— Exercise instructions —
When you reach the line that contains "namespace Sys2Proof.Tests" in the entries below, begin returning lines exactly as written and continue through the last one.

— Input data —
-- ==== Sys2Proof/Tests/Slice0.lean ====
section
/-! SUPPORT. The model's own tests: an ill-formed command for each check, the worked examples of spec/, and for every statement's clause a
state and operands that meet all its hypotheses together. Sample states are built from `State.reset` by the helpers below. -/
namespace Sys2Proof.Tests
open Sys2Proof Sys2Proof.Machine

section
set_option Elab.async false
set_option maxRecDepth 100000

— Written reply —
namespace Sys2Proof.Tests
open Sys2Proof Sys2Proof.Machine

section
set_option Elab.async false
set_option maxRecDepth 100000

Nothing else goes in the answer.